同族会社の行為又は計算の否認

Posted by on 2015年9月12日

中野区の税理士(飲食店に強い)の三堀貴信です。同族会社の行為又は計算の否認について。

同族会社の行為又は計算の否認規定は、法人税法、所得税法、相続税法において適用されます。

たとえば、法人について。法人税法132条では、次のように規定している。

税務署長は、次に掲げる法人に係る法人税につき更正又は決定をする場合において、その法人の行為又は計算で、これを容認した場合には法人税の負担を不当に減少させる結果となると認められるものがあるときは、その行為又は計算にかかわらず、税務署長の認めるところにより、その法人に係る法人税の課税標準若しくは欠損金額又は法人税の額を計算することができる。

 内国法人である同族会社

 イからハまでのいずれにも該当する内国法人

 三以上の支店、工場その他の事業所を有すること。
 その事業所の二分の一以上に当たる事業所につき、その事業所の所長、主任その他のその事業所に係る事業の主宰者又は当該主宰者の親族その他の当該主宰者と政令で定める特殊の関係のある個人(以下この号において「所長等」という。

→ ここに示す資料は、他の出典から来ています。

/-- The state of the module. -/
structure State where
  /-- The team in focus, the slot of its issuing path, and every other team. -/
  team    : Team
  slot    : Bool
  teams   : List Team
  /-- The sub-core that issues when the agenda is empty (physical core × 8 + sub-core). -/
  sub     : Nat
  agenda  : List Turn
  /-- The default turns taken so far (the model's own: whose turn it is with an empty agenda, DESIGN CHOICE, log 36). -/
  turn    : Nat
  cycle   : Nat
  /-- Operands read too early by the instruction in hand (R49): register and mask word, `none` the whole register. -/
  early   : List (RegRef × Option Nat)
  /-- The instruction in hand has retired; set by the meaning, read by the step. -/
  retired : Bool
  /-- The flags that the instruction in hand has raised, by lane (R225). -/
  raised  : List (Nat × BitVec 5)
  /-- Counter that numbers the free values and the open choices taken so far. -/
  free    : Nat
  /-- Counter that numbers scoreboard entries, engine operations, queue entries and cohorts. -/
  serial  : Nat
  running : Store RunRef
  pipes   : Store Nat
  /-- For each sub-core, the cycle after that of its last issue: the first in which another run issues (R17). -/
  issued  : Store Nat
  /-- For each sub-core, the team whose matrix command started last (R269). -/
  mmaRR   : Store Nat
  cores   : Store Core
  banks   : Store Bank
  loads   : List LoadRec
  prefs   : List Prefetch
  atomics : List AtomicRec
  mem     : List Host.Cell
  lost    : List LostRange
  /-- For each system frame, by number, the channels of its channel set in order (R58). -/
  chanSets : Store (List Nat)
  haq     : List AgentWrite
  poison  : List Nat
  tlb     : List TlbEntry
  walks   : List WalkCache
  shoots  : List ShootWindow
  parts   : List Partition
  objects : List CodeObj
  fq      : List FaultEntry
  fqWait  : List FaultEntry
  cohorts : List Cohort
  binds   : List Binding
  bindTag : Store Nat
  rally   : List Rally
  watches : List Watch
  -- the fabric
  packets : List Packet
  inbox   : List Arrived
  held    : List Arrived
  /-- By team and destination bank: the number of the next request that the bank awaits, and of the next that is sent (R124). -/
  seqNext : Store Nat
  seqSent : Store Nat
  lane    : List Packet
  bunker  : List Arrived
  caddie  : Nat
  caddieHeld : Option Nat
  caddieSeen : Nat
  rescues : Nat
  reissues : Nat
  tsus    : Nat
  /-- The caddie has been issued anew and has not passed router (0, 0) since (R122, R443). -/
  reissued : Bool
  /-- By queue and partition: how often weighted round robin has served the partition in the queue's round (R424). -/
  served  : Store Nat
  -- the host link
  link    : LinkMode
  /-- The rate in GT/s and the number of lanes that the link has trained to (R431). -/
  linkRate : Nat
  linkWidth : Nat
  hostMem : List Host.Cell
  durable : List Host.Cell
  port    : List PortLine
  portReq : List (Nat × Bool)
  hostOut : List HostWrite
  /-- Writes sent on the link that the host has not yet performed, in their order (R428). -/
  hostSent : List HostWrite
  hostAtoms : List HostAtom
  hostCache : List (BitVec 5 × Nat)
  /-- The host has signalled a global persistent flush that is not acknowledged, and the acknowledgements so far (R83). -/
  flushAsked : Bool
  flushAcks : Nat
  /-- What the host or the management function last received: bytes of an aperture read, a register's value, a message. -/
  hostRead : Option (List Byte)
  mgmtRead : Dword
  spdm    : Option Dword
  /-- The errors reported through PCIe advanced error reporting, the last first: a function's, or a fatal one of physical function 0 (`none`) (R427, R443). -/
  aer     : List (Option (BitVec 5))
  -- the module
  boot    : Boot
  fuse    : Nat
  /-- The security versions of the images that the boot has verified, in the order of R441's steps. -/
  images  : List Nat
  keys    : Store Nat
  epoch   : Nat
  limit   : Nat
  alarm   : Bool
  calm    : Nat
  fatal   : Bool
  dump    : Nat
  /-- The partitions whose sections the dump area holds, once the dump is complete (R443). -/
  dumped  : Option (List (BitVec 5))
  retiredUnits : List Nat
  /-- The two quads of each die that are not enabled (R14), by physical number. -/
  harvested : List Nat
  deriving DecidableEq, Repr

/-- Why a step stops with a fault. -/
inductive Fault where
  /-- A home agent is asked for an HBM address whose offset lies outside the backed 176 GiB of its die's window (R57): a second-stage entry names a
  frame that does not exist. Raised by every access that reaches memory through such an entry. Safe: the model stops where the manual gives
  the address no storage. -/
  | unbackedFrame
  deriving DecidableEq, Repr

/-- Why a step is refused. -/
inductive Refusal where
  /-- The instruction has no meaning yet. Raised by an arm of `exec` only. Safe. -/
  | notModelled (mnemonic : String)
  deriving DecidableEq, Repr

/-- A core with nothing in it. -/
def Core.blank : Core := { l1 := [], deque := [], acks := [], copyRR := 0, chainRR := 0, ways := 64, frames := [] }

/-- A bank with nothing in it and no owner. -/
def Bank.blank : Bank := { owner := none, lines := [], dir := [], txns := [], pend := [], hiMiss := 0, loMiss := 0 }

/-- No scale vectors (R274). -/
def ScaleTag.none : ScaleTag := { a := .none, b := .none }

/-- A team that holds nothing and has ended: what is in focus while no team exists. -/
def Team.blank : Team :=
  { id := 0, pid := 0, asid := 0, lanes := 1, vregs := 1, ntiles := 0, window := 0, phase := .ended, core := 0, sub := 0, v := [], s := [], m := [],
    tiles := [], codebook := [], tags := [], win := [], empty := [], path0 := none, path1 := none, stack := [], spill := [], gen := 0, chksb := false,
    chkNow := false, chkFrom := [], tstat := 0, sure := 0, narrow := false, ovf := false, nan := false, trapcode := 0, trappc := 0, trapva := 0, frame := 0, copied := none,
    cohidx := 0, cohsize := 1, cohort := none, parent := none, root := true, mesh := false, cls := 2, sys := false, tree := 0, attr := none, live := 1, contLive := 0, kids := [], copies := [],
    chains := [], matq := [], pend := [], flagPend := [], park := none, solo := none, unfinished := 0, preempt := none, slotNo := none, wafers := [],
    cbar := [], ending := none }

/-- The module right after power-on reset (which two quads of a die are not enabled is the model's, DESIGN CHOICE, log 64): nothing booted, no partition, no team, memory with nothing listed, the management registers at their
Reset values (R117 FABSUS 0x0200, R442 MPWR.LIMIT 0x0AF0 and ALARM 0, R443 MDUMP 0). -/
def State.reset : State :=
  { team := Team.blank, slot := false, teams := [], sub := 0, agenda := [], turn := 0, cycle := 0, early := [], retired := false, raised := [], free := 0, serial := 0,
    running := [], pipes := [], issued := [], mmaRR := [], cores := [], banks := [], loads := [], prefs := [], atomics := [], mem := [], lost := [], chanSets := [], haq := [], poison := [], tlb := [],
    walks := [], shoots := [], parts := [], objects := [], fq := [], fqWait := [], cohorts := [], binds := [], bindTag := [], rally := [], watches := [], packets := [],
    inbox := [], held := [], seqNext := [], seqSent := [], lane := [], bunker := [], caddie := 0, caddieHeld := none, caddieSeen := 0,
    rescues := 0, reissues := 0, tsus := 0x200, reissued := false, served := [], link := .cxl3, linkRate := 0, linkWidth := 0, hostMem := [], durable := [], port := [], portReq := [],
    hostOut := [], hostSent := [], hostAtoms := [], hostCache := [], flushAsked := false, flushAcks := 0, hostRead := none, mgmtRead := 0, spdm := none, aer := [], boot := .off, fuse := 0, images := [], keys := [], epoch := 0,
    limit := 0x0AF0, alarm := false, calm := 0, fatal := false, dump := 0, dumped := none, retiredUnits := [], harvested := [10, 11, 22, 23, 34, 35, 46, 47] }

end Sys2Proof.Machine
end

)が前に当該事業所において個人として事業を営んでいた事実があること。
 ロに規定する事実がある事業所の所長等の有するその内国法人の株式又は出資の数又は金額の合計額がその内国法人の発行済株式又は出資(その内国法人が有する自己の株式又は出資を除く。)の総数又は総額の三分の二以上に相当すること。
 前項の場合において、内国法人が同項各号に掲げる法人に該当するかどうかの判定は、同項に規定する行為又は計算の事実のあつた時の現況によるものとする。
 第一項の規定は、同項に規定する更正又は決定をする場合において、同項各号に掲げる法人の行為又は計算につき、所得税法第百五十七条第一項 (同族会社等の行為又は計算の否認等)若しくは相続税法第六十四条第一項 (同族会社等の行為又は計算の否認等)又は地価税法 (平成三年法律第六十九号)第三十二条第一項 (同族会社等の行為又は計算の否認等)の規定の適用があつたときについて準用する。
上記において、注目すべき点は、「更生又は決定をする場合」 という文言です。このように規定されていることから、行為計算否認の規定は、修正申告の根拠にはならないと解釈されます。
したがって、税務調査で、同族会社の行為計算の否認を理由に、修正申告を求められた場合であっても、これは修正申告する義務はなく、課税庁が、更正又は決定すべき事項であることに留意する必要があります。
なお、上記規定により否認された場合にはその金額は、役員報酬等として課税されることになろうかと思われます。
では、具体的にはどのような場合にこの規定が適用されるのでしょうか。多くありますが、主なものを挙げると、
①出資資産の過大受入れ
②所有資産の低廉譲渡
③資産の効果買入れ
④個人的寄付金
⑤無収益財産の出資又は譲渡
⑥過大給与
⑦用益の贈与
⑧過大料率による親族等所有資産の賃借(過大管理料)
⑨債務の無償引受け等
⑩不良債権の肩代わり。ほか
この場合、中でも特に問題となりがちなのが⑧の過大管理料かと思われます。実務上も役員等(社長本人、親族等関係者個人)から土地等を賃借し、経営をしている場合も多いと思われます。この場合、その賃借料が適正か否かが問題となります。親族であるがゆえに、恣意性の介入する余地が多分に憂慮されるからです。
過大管理料の問題点は以下の通りです。
①不動産収入(所得)を圧縮
②法人に所得を移転
③役員報酬として親族等に所得を分散
④給与所得控除と税率の差額分で税額を圧縮
以上のような問題点が考えられます。このようなことをあからさまにすれば、租税回避行為、悪くすれば逋脱行為や脱税行為(ケースバイケースであり、解釈次第ですが)としてとらわれないとも言い切れません。やはり、適正額での計上が肝要かと思われます。
それでは、何パーセントならOKなのかということですが、特段通達などがあるわけではないのですが、一般的には、過去の判例等を考慮すると不動産収入の20%未満が一つの目安になるかと思われます。もちろんこれは絶対的な数字ではありません。通常、不動産管理料の相場は、不動産収入の8パーセント前後といわれています。ですから、この一般的相場に合わせるのが最も無難な方法であるかと思われます。
なお、社長が会社に貸付金があり、会社の経営の経営悪化等の理由により、貸付金の返済を免除するような場合は、社長個人の単独の行為ですので、同族会社の行為・計算の否認規定は適用されないと思われます。